Pero la problemática de la concentración del ingreso no remite sólo a las instituciones o a la localización espacial, sino que es mucho más problemático la alta concentración en unas pocas carreras y opciones de formación. Hay una muy baja diversidad de ofertas de estudio en la educación superior en el país, a la vez una alta concentración de la demanda en muy pocas ofertas. En el país hay apenas 280 ofertas diferenciadas superiores en campos laborales tecnológicos o profesionales, pero el 29,2 % de los ingresantes, accede a solo 5 carreras de educación superior.


El 41,8 del total de estudiantes ingresan en 10 carreras, y el 50,8% del total de estudiantes (un poco más de la mitad de todos los casi 50 mil estudiantes que ingresan en la educación superior) lo hacen en sólo 15 carreras. En estas 15 ingresan un promedio de 1692 estudiantes por carrera, en tanto que en las 265 restantes apenas ingresan unos 93 en promedio anualmente por cada una de ellas. De las 15 carreras, en 12 son mayoría absoluta las mujeres y en apenas 3 de ellas, los hombres son más que las mujeres. Si tomamos las primeras 5 carreras, las mujeres son más del 70% en el ingreso, tales como maestra de primaria (89%; enfermera (77%); ciclo inicial de ciencias sociales (73%), psicología (72%) y doctor en medicina (70%).La situación del egreso y aún más impactante. Es clara la necesidad de políticas proactivas que incentiven a estudiar en áreas donde hay poca demanda, así como también en políticas proactivas que incentiven a estudiar a los varones en áreas muy feminizadas y a las mujeres a estudiar en áreas muy masculinizadas, con miras a buscar equidad y una diversidad en la prestación de los servicios.

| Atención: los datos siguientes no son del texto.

-- ==== Sys2Proof/Certificates/Slice0/Obligations.lean ====
section
/-! DEFINITION. The statements about the block that the provers settle. Each docstring names the rule of spec/ it comes
from, and the log entry where a clause is the model's own. -/

open Sys2Proof Sys2Proof.Machine Sys2Proof.Safety

/-! Encodings (30_encoding.md). -/

/-- R82: the decoder, value by value of `cmd[67:64]`. -/
def Obligations.DecoderFollowsOpcodeMap : Prop :=
  ∀ w : CmdWord,
    (w.extractLsb' 64 4 = 0x0 → decode w = .nop) ∧
    (w.extractLsb' 64 4 = 0x1 → decode w =
      .pix (w.extractLsb' 48 16) (w.extractLsb' 32 16) (w.extractLsb' 16 8) (w.extractLsb' 8 8) (w.extractLsb' 0 8)) ∧
    (w.extractLsb' 64 4 = 0x2 → decode w = .send) ∧
    (w.extractLsb' 64 4 = 0x3 → decode w = .glut (w.extractLsb' 0 8)) ∧
    (w.extractLsb' 64 4 = 0x4 → decode w = .soff (w.extractLsb' 48 16) (w.extractLsb' 32 16)) ∧
    (w.extractLsb' 64 4 = 0x5 → decode w = .rsvd5) ∧
    (w.extractLsb' 64 4 = 0x6 → decode w = .rsvd6) ∧
    (w.extractLsb' 64 4 = 0x7 → decode w = .rsvd7) ∧
    (w.extractLsb' 64 4 = 0x8 → decode w = .rsvd8) ∧
    (w.extractLsb' 64 4 = 0x9 → decode w = .rsvd9) ∧
    (w.extractLsb' 64 4 = 0xA → decode w = .rsvdA) ∧
    (w.extractLsb' 64 4 = 0xB → decode w = .rsvdB) ∧
    (w.extractLsb' 64 4 = 0xC → decode w = .rsvdC) ∧
    (w.extractLsb' 64 4 = 0xD → decode w = .rsvdD) ∧
    (w.extractLsb' 64 4 = 0xE → decode w = .rsvdE) ∧
    (w.extractLsb' 64 4 = 0xF → decode w = .rsvdF) ∧
    (∀ v : CmdWord, w &&& readMask (w.extractLsb' 64 4) = v &&& readMask (w.extractLsb' 64 4) → decode w = decode v)

/-- R81: the bits a command reads, and no others, decide which command it is, and so its result and its response. -/
def Obligations.DecodeReadsExactlyItsFields : Prop :=
  ∀ v w : CmdWord,
    (decode v = decode w ↔ v &&& readMask (CmdWord.op v) = w &&& readMask (CmdWord.op v)) ∧
    (v &&& readMask (CmdWord.op v) = w &&& readMask (CmdWord.op v) → ∀ s : State, exec (decode v) s = exec (decode w) s)

/-- Decode and encode agree on every command, every operand at every value (R76, R77, R82). -/
def Obligations.DecodeEncodeRoundTrip : Prop :=
  ∀ i : Instr, decode (encode i) = i ∧ CmdWord.op (encode i) = opcode i ∧
    encode i &&& readMask (opcode i) = encode i

/-- Words written out in the spec (95_test_vectors.md 2.2) decode as it says. -/
def Obligations.SpecWordsDecodeAsListed : Prop :=
  decode 0x00000000000000000#68 = .nop ∧
  decode 0x10000000100800000#68 = .pix 0 1 0x80 0 0 ∧
  decode 0x100000001FF800000#68 = .pix 0 1 0x80 0 0 ∧
  decode 0x2123456789ABCDEF0#68 = .send ∧
  decode 0x3ABCD1234DEADBE80#68 = .glut 0x80 ∧
  decode 0x40001000300000000#68 = .soff 1 3 ∧
  decode 0x50000000000000000#68 = .rsvd5 ∧
  decode 0x90001000200000003#68 = .rsvd9 ∧
  decode 0xFFFFFFFFFFFFFFFFF#68 = .rsvdF

/-- R89: a line of assembler whose operands fit their fields is the word of the operation it names; its operands stand
in their fields and every other bit is zero. -/
def Obligations.AssemblerLinesNameTheirOperation : Prop :=
  ∀ l : AsmLine, l.wellFormed = true →
    decode l.word = l.operation ∧
    match l with
    | .nop => l.word.toNat = 0
    | .pix x y p => l.word.toNat = 1 * 2 ^ 64 + x * 2 ^ 48 + y * 2 ^ 32 + p
    | .send => l.word.toNat = 2 * 2 ^ 64
    | .glut i => l.word.toNat = 3 * 2 ^ 64 + i
    | .soff x y => l.word.toNat = 4 * 2 ^ 64 + x * 2 ^ 48 + y * 2 ^ 32

/-- R90: ENCODE_FRAME is `N` commands, each a PIX inside the display, and gives every coordinate its pixel of `buf`. -/
def Obligations.EncodeFrameVisitsEveryCoordinate : Prop :=
  ∀ (c : Config) (buf : Nat → Nat → Nat),
    (encodeFrame c buf).length = c.pixels ∧
    (∀ w ∈ (encodeFrame c buf).map AsmLine.word,
      ∃ x y r g b, decode w = .pix x y r g b ∧ inDisplay c x y = true) ∧
    (∀ x y : Coord, inDisplay c x y = true →
      lastPixel x y ((encodeFrame c buf).map AsmLine.word) =
        some (BitVec.ofNat 8 (buf x.toNat y.toNat / 2 ^ 16), BitVec.ofNat 8 (buf x.toNat y.toNat / 2 ^ 8),
          BitVec.ofNat 8 (buf x.toNat y.toNat)))

/-! The configuration (00_scope.md). -/

/-- R8: which pairs of integers are hardware, and the refusal of every other pair by name. -/
def Obligations.OnlyLegalConfigurationsAreBuilt : Prop :=
  ∀ w h : Int,
    ((w ≤ 0 ∨ h ≤ 0) → Config.build w h = .error .constructionError) ∧
    (0 < w → 0 < h → 3 * w * h > 0xFFFF → Config.build w h = .error .encodingError) ∧
    (0 < w → 0 < h → 3 * w * h ≤ 0xFFFF →
      ∃ c : Config, Config.build w h = .ok c ∧ (c.width : Int) = w ∧ (c.height : Int) = h) ∧
    (∀ c : Config, 0 < c.width ∧ 0 < c.height ∧ 3 * c.width * c.height ≤ 0xFFFF)

/-- R7: the derived parameters and their ranges. -/
def Obligations.DerivedParametersAreBounded : Prop :=
  ∀ c : Config,
    c.pixels = c.width * c.height ∧ c.payloadLen = 3 * c.pixels ∧ c.frameLen = 4 + c.payloadLen ∧
    1 ≤ c.pixels ∧ c.pixels ≤ 21845 ∧ 3 ≤ c.payloadLen ∧ c.payloadLen ≤ 65535 ∧
    7 ≤ c.frameLen ∧ c.frameLen ≤ 65539 ∧ c.width ≤ 21845 ∧ c.height ≤ 21845

/-! Unit SMAP (41_serpentine_mapper.md). -/

/-- R120: the offset of a coordinate in the display, by bit 0 of `x`; it depends on the height alone; outside the display
no operation evaluates it: the two that take a coordinate answer CoordError. -/
def Obligations.OffsetIsSerpentine : Prop :=
  (∀ (c : Config) (x y : Coord), x.toNat < c.width → y.toNat < c.height →
    payloadOffset c x y = 3 * (x.toNat * c.height + if x.getLsbD 0 then c.height - 1 - y.toNat else y.toNat) ∧
    pixAddress c x y = 4 + payloadOffset c x y) ∧
  (∀ (c c' : Config) (x y : Coord), c.height = c'.height → payloadOffset c x y = payloadOffset c' x y) ∧
  (∀ (s : State) (x y : Coord) (r g b : Byte), s.encState = .ready → s.txActive = false →
    ¬(x.toNat < s.cfg.width ∧ y.toNat < s.cfg.height) →
    exec (.soff x y) s = .next { s with outs := s.outs ++ [.rsp .coordError 0] } ∧
    exec (.pix x y r g b) s = .next { s with outs := s.outs ++ [.rsp .coordError 0] })

/-- R121: the range of the offset and of the slot index. -/
def Obligations.OffsetFitsSixteenBits : Prop :=
  ∀ (c : Config) (x y : Coord), inDisplay c x y = true →
    alongColumn c.height x.toNat y.toNat ≤ c.height - 1 ∧
    x.toNat * c.height + alongColumn c.height x.toNat y.toNat ≤ c.pixels - 1 ∧
    x.toNat * c.height + alongColumn c.height x.toNat y.toNat ≤ 21844 ∧
    payloadOffset c x y ≤ 3 * (c.pixels - 1) ∧ payloadOffset c x y ≤ 65532 ∧ 3 ∣ payloadOffset c x y ∧
    (BitVec.ofNat 16 (payloadOffset c x y)).toNat = payloadOffset c x y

Esta fuerte concentración de inscripciones en pocas profesiones y que producirá más intensamente –ya produce-una sobre oferta de profesionales en algunas áreas con impacto en mayor desempleo profesional y caída de los retornos profesionales, está asociada a un dinámica educativa tubular por la cual los estudiantes tienen que tomar decisiones de trayectorias futuras en tiempos muy jóvenes en la selección de opciones de bachillerato. Ello se ve reforzado con la carencia de apoyo vocacional en la selección de estudios de los nuevos ingresantes, o en la falta de evaluación de sus capacidades reales para esos campos profesionales.

La baja flexibilidad de las estructuras genera enormes niveles de abandono, cambio y deserción posteriores en la educación superior. La actual administración ha anunciado que está proyectando la creación de bachilleratos interdisciplinarios que rompan la especialización temprana y habiliten niveles de flexibilidad acordes con las realidades estudiantiles y sociales actuales.


Este Informe del MEC de su Dirección de Educación, se constituye en un paso más para analizar situaciones poco conocidas e identificar áreas que ameritan ser encaradas en sucesivos pasos para continuar las reformas en curso.